- [PROBLEM] In the data, extract each line that holds the string "Bool".
**** GIVEN RECORDS
/-- Outside the channels, a write without an effect of its own starts nothing. -/
theorem State.acted_plain (s : State) {a : Nat} {b : RegBlock} (old w : Word) (hb : Machine.blockOf a = some b)
    (hp : actsBeyond b a = false) (hch : ∀ n, b ≠ .ch n) : s.acted a old w b = s := by
  obtain ⟨hlo, hhi, -⟩ := blockOf_bounds hb
  cases b with
  | ch n => exact absurd rfl (hch n)
  | sched =>
    have hq : (a - 0x1000) / 0x20 < 64 := by
      simp only [RegBlock.lo, RegBlock.size] at hlo hhi
      omega
    have hne : a ≠ R.SCHED_QSTAT ((a - 0x1000) / 0x20) := by
      simp only [actsBeyond, List.any_eq_false, List.mem_range, beq_iff_eq] at hp
      exact hp _ hq
    exact if_neg hne
  | budg =>
    have hne : ¬ (a = R.BUDG_QUOTA ((a - 0x1900) / 0x40) ∧ 0x1900 ≤ a) := by
      rintro ⟨h1, h2⟩
      have hq : (a - 0x1900) / 0x40 < 4 := by
        simp only [RegBlock.lo, RegBlock.size] at hhi
        omega
      simp only [actsBeyond, List.any_eq_false, List.mem_range, beq_iff_eq] at hp
      exact hp _ hq h1
    exact if_neg hne
  | sys | host | prot | pwr | gate | res | flash => rfl
  | _ =>
    simp only [actsBeyond, Bool.or_eq_false_iff, beq_eq_false_iff_ne, ne_eq] at hp
    simp [State.acted, hp]

/-- A write of a channel register without an effect of its own computes the demand on the rail. -/
theorem State.acted_ch (s : State) {a n : Nat} (old w : Word) (hp : actsBeyond (.ch n) a = false) :
    s.acted a old w (.ch n) = s.railRaise := by
  simp only [actsBeyond, Bool.or_eq_false_iff, beq_eq_false_iff_ne, ne_eq] at hp
  simp [State.acted, hp]

/-- A write without an effect of its own stores its bits. -/
theorem State.takeWrite_plain (s : State) (p : Port) {a : Nat} {b : RegBlock} (w : Word) (r : RegRow)
    (hb : Machine.blockOf a = some b) (hp : actsBeyond b a = false) :
    s.takeWrite p a w b r = ((s.storeFields a r w).1.acted a (s.rdWord a) w b, (s.storeFields a r w).2) := by
  have hblock : ∀ {c : Nat} {d : RegBlock}, Machine.blockOf c = some d → actsBeyond d c = true → a ≠ c := by
    rintro c d hc hd rfl
    rw [hb] at hc
    cases hc
    rw [hp] at hd
    cases hd
  have h1 : a ≠ R.GATE_CTL := hblock (d := .gate) rfl rfl
  have h2 : a ≠ R.EMU_MBCMD := hblock (d := .emu) rfl rfl
  have h3 : a ≠ R.PMB_CMD := hblock (d := .pmb) rfl rfl
  have h4 : windowReg a b = false := by
    cases b with
    | ch n | watch =>
      simp only [actsBeyond, Bool.or_eq_false_iff] at hp
      simp [windowReg, hp]
    | _ => rfl
  unfold State.takeWrite
  simp only [h1, h2, h3, h4, if_false, Bool.false_eq_true]

/-- The rail controller once a demand is computed (R418, R421). -/
theorem State.railRaise_pmb (s : State) :
    let rises : Prop := s.pmb.state = .ready ∧ s.pmb.cmd < s.railRaise.railDemand
    { s with pmb := s.railRaise.pmb } = s.railRaise
    ∧ (rises → s.railRaise.pmb.state = .change ∧ s.railRaise.pmb.cmd = s.railRaise.railDemand ∧ s.railRaise.pmb.ok = s.pmb.ok)
    ∧ (¬ rises → s.railRaise.pmb = { s.pmb with demand := s.railRaise.railDemand }) := by
  have hd : s.railRaise.railDemand = s.railDemand := by
    unfold State.railRaise
    split <;> rfl
  rw [hd]
  unfold State.railRaise
  by_cases h : s.pmb.state = .ready ∧ s.pmb.cmd < s.railDemand
  · rw [if_pos (by simpa using h)]
    exact ⟨rfl, fun _ => ⟨rfl, rfl, rfl⟩, fun hn => absurd h hn⟩
  · rw [if_neg (by simpa using h)]
    exact ⟨rfl, fun hy => absurd hy h, fun _ => rfl⟩

/-- A REG_WRITE of one word that is not one of PROT, or that its port may not write. -/
theorem State.regWriteFrame_one (s : State) (p : Port) {a : Nat} {arg w : Word} (ha : a < 2 ^ 14) (h4 : a % 4 = 0)
    (harg : arg = BitVec.ofNat 32 a) (hp : Machine.blockOf a = some .prot → s.mayWriteReg p.val .prot a = false) :
    s.regWriteFrame p arg (leBytes 4 w.toNat)
      = ((s.writeWord p a w).1, wordsAnswer (refusalOf 0 (s.writeWord p a w).2) []) := by
  have h := s.regWriteFrame_eq p (ws := [w]) (w := fun _ => w) ha h4 harg (by simp) (by simp) rfl
    fun i hi => by
      obtain rfl : i = 0 := by simpa using hi
      exact hp
  rw [show wordBytes [w] = leBytes 4 w.toNat from List.append_nil _, List.length_singleton, ← lowerRefusal_firstRefused] at h
  exact h

/-- What can become of a word of a REG_WRITE that is not one of PROT. -/
theorem State.writeWord_cases (s : State) (p : Port) (a : Nat) (w : Word) (h : RegFile.wf s.regs = true) :
    let z := s.writeChecked p a w
    (0x3FFC < a → (s.writeWord p a w).1 = s ∧ (s.writeWord p a w).2 = stRange)
    ∧ (a ≤ 0x3FFC → Machine.blockOf a = none → (s.writeWord p a w).1 = s ∧ (s.writeWord p a w).2 = stOk)
    ∧ ∀ b, a ≤ 0x3FFC → Machine.blockOf a = some b →
      (s.mayWriteReg p.val b a = false → (s.writeWord p a w).2 = stDenied ∧ Noted p.val 0x11 a s (s.writeWord p a w).1)
      ∧ (s.mayWriteReg p.val b a = true → (s.writeWord p a w).2 = z.2 ∧ (z.2 ≠ stDenied → (s.writeWord p a w).1 = z.1)
        ∧ (z.2 = stDenied → Noted p.val 0x11 a z.1 (s.writeWord p a w).1)) := by
  intro z
  refine ⟨fun hout => ?_, fun hin hb => ?_, fun b hin hb => ⟨fun hm => ?_, fun hm => ?_⟩⟩
  · rw [s.writeWord_beyond p w hout]
    exact ⟨rfl, rfl⟩
  · rw [s.writeWord_hole p w (Nat.not_lt.mpr hin) hb]
    exact ⟨rfl, rfl⟩
  · rw [s.writeWord_denied p w hb hm]
    exact ⟨rfl, noted_noteDenied s 0x11 h p.isLt (Nat.lt_of_le_of_lt hin (by decide))⟩
  · rw [s.writeWord_block p w hb, if_pos hm]
    refine ⟨rfl, fun hz => if_neg hz, fun hz => ?_⟩
    show Noted p.val 0x11 a z.1 (if z.2 = stDenied then _ else _)
    rw [if_pos hz]
    exact noted_noteDenied z.1 0x11 (s.writeChecked_wf p a w h) p.isLt (Nat.lt_of_le_of_lt hin (by decide))

/-! ## The frames -/

theorem exec_regRead (f : Frame) (s : State) : exec (.regRead f) s = .next (s.frame 0x10 f) := rfl

theorem exec_regWrite (f : Frame) (s : State) : exec (.regWrite f) s = .next (s.frame 0x11 f) := rfl

/-- A REG_READ that executes: what it does is given on the state in which the frame has been clocked. -/
theorem serves_regRead {s : State} {f : Frame} {P : State → Answer → State → Prop} (hc : s.canon = true) (ha : Accepts s 0x10 f)
    (h : ∀ m, FrameOnly f.port (s.hostEdge f.port) m → RegFile.wf m.regs = true →
      ∃ u x, m.regReadFrame f.port f.arg = (u, x) ∧ RegFile.wf u.regs = true ∧ P m x u) : Serves (.regRead f) 0x10 f s P := by
  obtain ⟨u, x, hu, hw, hP⟩ := h _ (s.clocked_frameOnly f) (s.clocked_wf f (State.canon_regs hc))
  exact serves_of (exec_regRead f s) ha (by decide) (by decide) hu hw (fun _ => rfl) hP

/-- A REG_WRITE that executes. -/
theorem serves_regWrite {s : State} {f : Frame} {P : State → Answer → State → Prop} (hc : s.canon = true) (ha : Accepts s 0x11 f)
    (h : ∀ m, FrameOnly f.port (s.hostEdge f.port) m → RegFile.wf m.regs = true →
      ∃ u x, m.regWriteFrame f.port f.arg (bodyOf f) = (u, x) ∧ RegFile.wf u.regs = true ∧ P m x u) : Serves (.regWrite f) 0x11 f s P := by
  obtain ⟨u, x, hu, hw, hP⟩ := h _ (s.clocked_frameOnly f) (s.clocked_wf f (State.canon_regs hc))
  exact serves_of (exec_regWrite f s) ha (by decide) (by decide) hu hw (fun _ => rfl) hP

end Sys2Proof.Machine
end

section
/-!
PROOFS. REG_READ and REG_WRITE: one law for each clause of O34, and O34.
-/

namespace Sys2Proof.Machine

section

variable {s : State} {f : Frame} {a : Nat} {b : RegBlock} {r : RegRow}
  (hc : s.canon = true) (hb : blockOf a = some b) (hr : rowAt a = some r)
include hc hb hr

/-! ### REG_READ of one word -/

/-- A read of NT_LO shows it and latches NT_HI and NT_FR for the port (R331, R446). -/
theorem serves_regRead_ntLo (ha : Accepts s 0x10 f) (harg : f.arg = BitVec.ofNat 32 (a + 2 ^ 16))
    (hm : (s.hostEdge f.port).mayReadReg f.port.val b a = true) (hnt : a = R.TIME_NT_LO) :
    let p := f.port.val
    let e := s.hostEdge f.port
    let hi : Word := (e.time.nt >>> 32).setWidth 32
    let fr : Word := BitVec.ofNat 32 (e.time.frac / 2 ^ 24)
    Serves (.regRead f) 0x10 f s fun m x u => x = allWords (leBytes 4 (e.time.nt.toNat % 2 ^ 32))
      ∧ { u with ports := m.ports } = m ∧ (∀ q, q ≠ p → u.pt q = m.pt q) ∧ u.pt p = { m.pt p with ntHi := hi, ntFr := fr }
      ∧ u.regValue p R.TIME_NT_HI = hi ∧ u.regValue p R.TIME_NT_FR = fr := by
  refine serves_regRead hc ha fun m hf hw => ?_
  have h4 := rowAt_aligned hb hr
  have hlt : a < 2 ^ 14 := Nat.lt_trans (blockOf_lt hb) (by decide)
  subst hnt
  obtain rfl : RegBlock.time = b := Option.some.inj hb
  have hread := m.readReg_ntLo f.port.val (by rw [hf.mayReadReg]; exact hm)
  have hpt := m.latchNt_pt f.port.isLt
  refine ⟨_, _, m.regReadFrame_taken f.port hlt h4 harg hread, hw, ?_⟩
  rw [State.regValue_ntHi, State.regValue_ntFr, hpt, BitVec.toNat_setWidth, hf.time]
  exact ⟨rfl, rfl, fun q hq => m.pt_modPt_other _ hq, rfl, rfl, rfl⟩

/-- A read shows the register and clears its RC bits (R6, R442). -/
theorem serves_regRead_plain (ha : Accepts s 0x10 f) (harg : f.arg = BitVec.ofNat 32 (a + 2 ^ 16))
    (hm : (s.hostEdge f.port).mayReadReg f.port.val b a = true) (hnt : a ≠ R.TIME_NT_LO) (hws : ∀ n : Ch, a ≠ R.CH_WSDATA n.val) :
    Serves (.regRead f) 0x10 f s fun m x u => x = allWords (leBytes 4 (m.regValue f.port.val a).toNat) ∧ RegsOnly [a] m u
      ∧ u.rdWord a = m.rdWord a &&& ~~~r.rc := by
  refine serves_regRead hc ha fun m hf hw => ?_
  have hlt : a < 2 ^ 14 := Nat.lt_trans (blockOf_lt hb) (by decide)
  have hread := m.readReg_register f.port.val hb hr (by rw [hf.mayReadReg]; exact hm)
  exact ⟨_, _, m.regReadFrame_taken f.port hlt (rowAt_aligned hb hr) harg hread, m.afterRead_wf _ _ b r hw, rfl,
    m.afterRead_plain f.port.val r hw hb hnt hws⟩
********
- [EXERCISE RESULT]
    simp only [actsBeyond, Bool.or_eq_false_iff, beq_eq_false_iff_ne, ne_eq] at hp
  simp only [actsBeyond, Bool.or_eq_false_iff, beq_eq_false_iff_ne, ne_eq] at hp
      simp only [actsBeyond, Bool.or_eq_false_iff] at hp
  simp only [h1, h2, h3, h4, if_false, Bool.false_eq_true]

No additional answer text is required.